Was ein bisschen etwas brachte: Konkrete Beispiele aus dem eigenen Fach anführen. Diese Beispiele nahm ich entweder aus Arbeiten der Vorsemester oder aus den entsprechenden Ratgebern zum Wissenschaftlichen Arbeiten. Die Studierenden konnten diese Beispiele gut nachvollziehen. Aber irgendwie hatte es nichts mit ihrer Realität und der bevorstehenden Arbeit zu tun. Gerade im ersten Semester hatten sie trotzdem den Eindruck, sie müssten „alles“ schreiben.

Was deutlich mehr brachte: Eine Übung zu diesem Thema durchführen. Hier konnte ich sehen, ob die grundlegenden Prinzipien klar geworden waren. Bei der Besprechung der Übung kamen dann auch meist die Ängste auf den Tisch, die ich oben beschrieben habe, und ich konnte versuchen, sie auszuräumen. Ich behaupte absichtlich nicht, dass das Anwenden dieser Übung der Königsweg ist. Denn das würde für mich bedeuten, dass als Folge alle studentischen Arbeiten auf einer sauber formulierten Fragestellung basieren würden. Und das ist leider nicht der Fall.

Übung „Vom Thema zur Fragestellung“

Um diesen Arbeitsschritt zu üben, benötigte ich natürlich erst einmal ein passendes Thema. Es muss zwei wesentliche Kriterien erfüllen:

  1. Das Thema muss den Studierenden gut bekannt sein, so dass wir es sofort und ohne Literaturrecherche bearbeiten können.
  2. Das Thema sollte vielseitig sein, so dass sich leicht viele unterschiedliche Fragestellungen ableiten lassen.

Vor einigen Semestern habe ich von einer Kollegin das Thema „Mobile Kommunikation“ übernommen und seitdem häufig genutzt.
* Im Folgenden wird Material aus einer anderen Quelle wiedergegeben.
-- ==== Sys2Proof/Laws/State.lean ====
section
/-! SUPPORT. What each update of the state leaves as it was: one lemma per field per update. -/

namespace Sys2Proof.Machine

/-! ### setLink -/

@[simp] theorem State.setLink_lp (s : State) (e : Engine) (l : Link) : (s.setLink e l).lp = s.lp := by cases e <;> rfl
@[simp] theorem State.setLink_map (s : State) (e : Engine) (l : Link) : (s.setLink e l).map = s.map := by cases e <;> rfl
@[simp] theorem State.setLink_forms (s : State) (e : Engine) (l : Link) : (s.setLink e l).forms = s.forms := by cases e <;> rfl
@[simp] theorem State.setLink_queue (s : State) (e : Engine) (l : Link) : (s.setLink e l).queue = s.queue := by cases e <;> rfl
@[simp] theorem State.setLink_keys (s : State) (e : Engine) (l : Link) : (s.setLink e l).keys = s.keys := by cases e <;> rfl
@[simp] theorem State.setLink_composer (s : State) (e : Engine) (l : Link) : (s.setLink e l).composer = s.composer := by cases e <;> rfl
@[simp] theorem State.setLink_ring (s : State) (e : Engine) (l : Link) : (s.setLink e l).ring = s.ring := by cases e <;> rfl
@[simp] theorem State.setLink_settings (s : State) (e : Engine) (l : Link) : (s.setLink e l).settings = s.settings := by cases e <;> rfl
@[simp] theorem State.setLink_dispatcher (s : State) (e : Engine) (l : Link) : (s.setLink e l).dispatcher = s.dispatcher := by cases e <;> rfl
@[simp] theorem State.setLink_notices (s : State) (e : Engine) (l : Link) : (s.setLink e l).notices = s.notices := by cases e <;> rfl
@[simp] theorem State.setLink_counters (s : State) (e : Engine) (l : Link) : (s.setLink e l).counters = s.counters := by cases e <;> rfl
@[simp] theorem State.setLink_pending (s : State) (e : Engine) (l : Link) : (s.setLink e l).pending = s.pending := by cases e <;> rfl

/-! ### modLink -/

@[simp] theorem State.modLink_lp (s : State) (e : Engine) (f : Link → Link) : (s.modLink e f).lp = s.lp := by cases e <;> rfl
@[simp] theorem State.modLink_map (s : State) (e : Engine) (f : Link → Link) : (s.modLink e f).map = s.map := by cases e <;> rfl
@[simp] theorem State.modLink_forms (s : State) (e : Engine) (f : Link → Link) : (s.modLink e f).forms = s.forms := by cases e <;> rfl
@[simp] theorem State.modLink_queue (s : State) (e : Engine) (f : Link → Link) : (s.modLink e f).queue = s.queue := by cases e <;> rfl
@[simp] theorem State.modLink_keys (s : State) (e : Engine) (f : Link → Link) : (s.modLink e f).keys = s.keys := by cases e <;> rfl
@[simp] theorem State.modLink_composer (s : State) (e : Engine) (f : Link → Link) : (s.modLink e f).composer = s.composer := by cases e <;> rfl
@[simp] theorem State.modLink_ring (s : State) (e : Engine) (f : Link → Link) : (s.modLink e f).ring = s.ring := by cases e <;> rfl
@[simp] theorem State.modLink_settings (s : State) (e : Engine) (f : Link → Link) : (s.modLink e f).settings = s.settings := by cases e <;> rfl
@[simp] theorem State.modLink_dispatcher (s : State) (e : Engine) (f : Link → Link) : (s.modLink e f).dispatcher = s.dispatcher := by cases e <;> rfl
@[simp] theorem State.modLink_notices (s : State) (e : Engine) (f : Link → Link) : (s.modLink e f).notices = s.notices := by cases e <;> rfl
@[simp] theorem State.modLink_counters (s : State) (e : Engine) (f : Link → Link) : (s.modLink e f).counters = s.counters := by cases e <;> rfl
@[simp] theorem State.modLink_pending (s : State) (e : Engine) (f : Link → Link) : (s.modLink e f).pending = s.pending := by cases e <;> rfl

/-! ### count -/

@[simp] theorem State.count_lp (s : State) (c : Counter) (n : Nat) : (s.count c n).lp = s.lp := rfl
@[simp] theorem State.count_map (s : State) (c : Counter) (n : Nat) : (s.count c n).map = s.map := rfl
@[simp] theorem State.count_forms (s : State) (c : Counter) (n : Nat) : (s.count c n).forms = s.forms := rfl
@[simp] theorem State.count_queue (s : State) (c : Counter) (n : Nat) : (s.count c n).queue = s.queue := rfl
@[simp] theorem State.count_keys (s : State) (c : Counter) (n : Nat) : (s.count c n).keys = s.keys := rfl
@[simp] theorem State.count_composer (s : State) (c : Counter) (n : Nat) : (s.count c n).composer = s.composer := rfl
@[simp] theorem State.count_ring (s : State) (c : Counter) (n : Nat) : (s.count c n).ring = s.ring := rfl
@[simp] theorem State.count_settings (s : State) (c : Counter) (n : Nat) : (s.count c n).settings = s.settings := rfl
@[simp] theorem State.count_dispatcher (s : State) (c : Counter) (n : Nat) : (s.count c n).dispatcher = s.dispatcher := rfl
@[simp] theorem State.count_linkA (s : State) (c : Counter) (n : Nat) : (s.count c n).linkA = s.linkA := rfl
@[simp] theorem State.count_linkB (s : State) (c : Counter) (n : Nat) : (s.count c n).linkB = s.linkB := rfl
@[simp] theorem State.count_notices (s : State) (c : Counter) (n : Nat) : (s.count c n).notices = s.notices := rfl
@[simp] theorem State.count_pending (s : State) (c : Counter) (n : Nat) : (s.count c n).pending = s.pending := rfl

/-! ### enqueue -/

@[simp] theorem State.enqueue_lp (s : State) (es : List Entry) : (s.enqueue es).lp = s.lp := rfl
@[simp] theorem State.enqueue_map (s : State) (es : List Entry) : (s.enqueue es).map = s.map := rfl
@[simp] theorem State.enqueue_forms (s : State) (es : List Entry) : (s.enqueue es).forms = s.forms := rfl
@[simp] theorem State.enqueue_keys (s : State) (es : List Entry) : (s.enqueue es).keys = s.keys := rfl
@[simp] theorem State.enqueue_composer (s : State) (es : List Entry) : (s.enqueue es).composer = s.composer := rfl
@[simp] theorem State.enqueue_ring (s : State) (es : List Entry) : (s.enqueue es).ring = s.ring := rfl
@[simp] theorem State.enqueue_settings (s : State) (es : List Entry) : (s.enqueue es).settings = s.settings := rfl
@[simp] theorem State.enqueue_dispatcher (s : State) (es : List Entry) : (s.enqueue es).dispatcher = s.dispatcher := rfl
@[simp] theorem State.enqueue_linkA (s : State) (es : List Entry) : (s.enqueue es).linkA = s.linkA := rfl
@[simp] theorem State.enqueue_linkB (s : State) (es : List Entry) : (s.enqueue es).linkB = s.linkB := rfl
@[simp] theorem State.enqueue_notices (s : State) (es : List Entry) : (s.enqueue es).notices = s.notices := rfl
@[simp] theorem State.enqueue_counters (s : State) (es : List Entry) : (s.enqueue es).counters = s.counters := rfl
@[simp] theorem State.enqueue_pending (s : State) (es : List Entry) : (s.enqueue es).pending = s.pending := rfl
Ich finde dieses Thema perfekt. Es spricht die Studierenden meist direkt an („Generation Smartphone“ eben), und die meisten können spontan kann etwas dazu sagen: Eigentlich jedem fallen verschiedene Ausprägungen mobiler Kommunikation ein, und viele Studierende haben sich bereits Gedanken über die Auswirkungen von mobiler Kommunikation gemacht. Damit haben wir also schon einmal gute Voraussetzungen, dass wir ohne viele Vorarbeiten mit dem Eingrenzen beginnen können.

Im Vorfeld erläutere ich den Studierenden die möglichen Ansatzpunkte der Themeneingrenzung, also beispielsweise die

  • örtliche Eingrenzung („…in Deutschland“),
  • zeitliche Eingrenzung („…von 1995 bis 2015“, „…seit der Einführung des Iphone 6S“) oder
  • Eingrenzung nach Personengruppen („…bei Senioren“, „…bei Managern“).
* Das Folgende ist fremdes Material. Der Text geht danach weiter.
-- ==== Sys2Proof/Laws/Links.lean ====
section
/-! SUPPORT. The two links apart from each other, and the operations that reach only the links, the active engine and
the Notice Unit. -/

namespace Sys2Proof.Machine

@[simp] theorem State.link_setLink_self (s : State) (e : Engine) (l : Link) : (s.setLink e l).link e = l := by
  cases e <;> rfl

@[simp] theorem State.link_setLink_other (s : State) (e : Engine) (l : Link) :
    (s.setLink e l).link (otherEngine e) = s.link (otherEngine e) := by cases e <;> rfl

@[simp] theorem State.link_modLink_self (s : State) (e : Engine) (f : Link → Link) :
    (s.modLink e f).link e = f (s.link e) := by cases e <;> rfl

@[simp] theorem State.link_modLink_other (s : State) (e : Engine) (f : Link → Link) :
    (s.modLink e f).link (otherEngine e) = s.link (otherEngine e) := by cases e <;> rfl

@[simp] theorem otherEngine_otherEngine (e : Engine) : otherEngine (otherEngine e) = e := by cases e <;> rfl

theorem otherEngine_ne (e : Engine) : otherEngine e ≠ e := by cases e <;> decide

theorem eq_or_eq_otherEngine (e x : Engine) : x = e ∨ x = otherEngine e := by cases e <;> cases x <;> simp [otherEngine]

/-! ### Operations on the links alone -/

/-- `t` is `s` but for the links, the active engine and the notices. -/
abbrev State.LinksOnly (s t : State) : Prop :=
  t = { s with
    linkA := t.linkA
    linkB := t.linkB
    dispatcher := { s.dispatcher with active := t.dispatcher.active }
    notices := t.notices }

theorem State.LinksOnly.refl (s : State) : s.LinksOnly s := rfl

theorem State.LinksOnly.trans {s t u : State} (h : s.LinksOnly t) (k : t.LinksOnly u) : s.LinksOnly u := by
  unfold State.LinksOnly at *
  rw [k, h]

theorem State.setLink_linksOnly (s : State) (e : Engine) (l : Link) : s.LinksOnly (s.setLink e l) := by
  cases e <;> rfl

theorem State.modLink_linksOnly (s : State) (e : Engine) (f : Link → Link) : s.LinksOnly (s.modLink e f) := by
  cases e <;> rfl

theorem State.post_linksOnly (s : State) (x : Source10) : s.LinksOnly (s.post x) := rfl

theorem State.failover_linksOnly (s : State) : s.LinksOnly s.failover := by
  unfold State.failover
  simp only
  split <;> rfl

theorem State.negotiationFault_linksOnly (s : State) (e : Engine) : s.LinksOnly (s.negotiationFault e) :=
  (s.modLink_linksOnly e _).trans (State.post_linksOnly _ _)

theorem State.settleNotices_linksOnly (b s t : State) (h : s.LinksOnly t) : s.LinksOnly (b.settleNotices t) :=
  h.trans rfl

theorem State.leaveWork_linksOnly (s : State) (e : Engine) (target : Link → Link) :
    s.LinksOnly (s.leaveWork e target) := by
  unfold State.leaveWork
  split
  · exact s.modLink_linksOnly e _
  · split <;> exact s.modLink_linksOnly e _

theorem State.followArrangement_linksOnly (s : State) (e : Engine) : s.LinksOnly (s.followArrangement e) := by
  unfold State.followArrangement
  split
  · split
    · exact s.modLink_linksOnly e _
    · rfl
  · split
    · exact s.modLink_linksOnly e _
    · rfl

theorem State.followAdvertised_linksOnly (s : State) (e : Engine) : s.LinksOnly (s.followAdvertised e) := by
  unfold State.followAdvertised
  split <;> first | rfl | exact s.modLink_linksOnly e _ | skip
  split <;> exact s.modLink_linksOnly e _

theorem State.followAdvertisedIf_linksOnly (s : State) (old : LinkSettings) (e : Engine) :
    s.LinksOnly (s.followAdvertisedIf old e) := by
  unfold State.followAdvertisedIf
  split
  · rfl
  · exact s.followAdvertised_linksOnly e

/-- LINK SETTINGS reach the settings, the links, the active engine and the notices. -/
theorem State.applySettings_linksOnly (s : State) (c : LinkSettings) :
    ({ s with settings := c } : State).LinksOnly (s.applySettings c) := by
  unfold State.applySettings
  simp only
  split <;> split
  · rfl
  · exact ((State.followArrangement_linksOnly _ .a).trans (State.followArrangement_linksOnly _ .b)).trans
      (State.failover_linksOnly _)
  · exact ((State.followAdvertisedIf_linksOnly _ _ .a).trans (State.followAdvertisedIf_linksOnly _ _ .b)).trans
      (State.failover_linksOnly _)
  · exact (((State.followArrangement_linksOnly _ .a).trans (State.followArrangement_linksOnly _ .b)).trans
      (State.failover_linksOnly _)).trans
      (((State.followAdvertisedIf_linksOnly _ _ .a).trans (State.followAdvertisedIf_linksOnly _ _ .b)).trans
        (State.failover_linksOnly _))

/-! ### Failover -/

@[simp] theorem State.failover_link (s : State) (e : Engine) : s.failover.link e = s.link e := by
  unfold State.failover
  simp only
  cases e <;> split <;> rfl

@[simp] theorem State.failover_settings (s : State) : s.failover.settings = s.settings := by
  rw [State.failover_linksOnly s]

/-- After a failover none is due. -/
theorem State.failover_settled (s : State) : s.failover.failoverSettled := by
  intro ha hn
  simp only [State.failover_link, State.failover_settings] at *
  revert hn
  unfold State.failover
  simp only
  split
  · next h =>
    intro hn
    exact absurd h.2.2 hn
  · next h =>
    intro hn hr
    exact h ⟨ha, hn, hr⟩

/-- With no failover due, none takes place. -/
theorem State.failover_of_settled (s : State) (h : s.failoverSettled) : s.failover = s := by
  unfold State.failover
  simp only
  split
  · next k => exact absurd k.2.2 (h k.1 k.2.1)
  · rfl

/-! ### Frames taken in -/

/-- Hearing a frame changes the silence timer alone. -/
theorem Link.heard_eq (l : Link) : l.heard = { l with timers := { l.timers with silence := l.heard.timers.silence } } := by
  unfold Link.heard
  split <;> rfl

@[simp] theorem Link.heard_state (l : Link) : l.heard.state = l.state := by rw [l.heard_eq]
@[simp] theorem Link.heard_inFlight (l : Link) : l.heard.inFlight = l.inFlight := by rw [l.heard_eq]
@[simp] theorem Link.heard_writing (l : Link) : l.heard.writing = l.writing := by rw [l.heard_eq]
@[simp] theorem Link.heard_draining (l : Link) : l.heard.draining = l.draining := by rw [l.heard_eq]
@[simp] theorem Link.heard_mode (l : Link) : l.heard.mode = l.mode := by rw [l.heard_eq]
@[simp] theorem Link.heard_pace (l : Link) : l.heard.pace = l.pace := by rw [l.heard_eq]
@[simp] theorem Link.heard_hasBeenReady (l : Link) : l.heard.hasBeenReady = l.hasBeenReady := by rw [l.heard_eq]

/-! ### The next transfer -/

/-- Beginning the next transfer changes the frames last sent alone. -/
theorem Link.beginNext_eq (before : List Transfer) (l : Link) :
    l.beginNext before = { l with lastSent := (l.beginNext before).lastSent } := by
  unfold Link.beginNext
  split
  · rfl
  · split <;> rfl

@[simp] theorem Link.beginNext_state (before : List Transfer) (l : Link) : (l.beginNext before).state = l.state := by
  rw [l.beginNext_eq]
@[simp] theorem Link.beginNext_inFlight (before : List Transfer) (l : Link) :
    (l.beginNext before).inFlight = l.inFlight := by rw [l.beginNext_eq]
@[simp] theorem Link.beginNext_writing (before : List Transfer) (l : Link) :
    (l.beginNext before).writing = l.writing := by rw [l.beginNext_eq]
@[simp] theorem Link.beginNext_draining (before : List Transfer) (l : Link) :
    (l.beginNext before).draining = l.draining := by rw [l.beginNext_eq]
@[simp] theorem Link.beginNext_pace (before : List Transfer) (l : Link) : (l.beginNext before).pace = l.pace := by
  rw [l.beginNext_eq]
@[simp] theorem Link.beginNext_hasBeenReady (before : List Transfer) (l : Link) :
    (l.beginNext before).hasBeenReady = l.hasBeenReady := by rw [l.beginNext_eq]

/-- With no transfer left to write, no frame is sent. -/
theorem Link.beginNext_idle (before : List Transfer) (l : Link) (h : l.writing = []) : l.beginNext before = l := by
  simp [Link.beginNext, h]

end Sys2Proof.Machine
end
Viel tiefer gehe ich im ersten Semester nicht hinein.

  • Theoretische Grundlagen („…anhand der Systemtheorie“) sind im ersten Semester noch nicht vorhanden, ebenso wenig wie
  • methodische Kenntnisse („…mit Hilfe einer Längsschnittstudie“),
  • und Aspekte wie Unterarten, Ursachen, Determinanten ergeben sich von selbst oder können beim Besprechen der Übung aufgegriffen werden.

Mit diesem minimalen Rüstzeug starten wir in die Gruppen. Sicherlich wäre die Aufgabe auch sehr gut oder vielleicht sogar besser als Einzelaufgabe lösbar. Das würde mich jedoch später in Zeitnot bringen, wenn ich jeden einzelnen Vorschlag besprechen und würdigen wollte. Also bündele ich das und organisiere die Aufgabe in Dreier- oder Vierergruppen.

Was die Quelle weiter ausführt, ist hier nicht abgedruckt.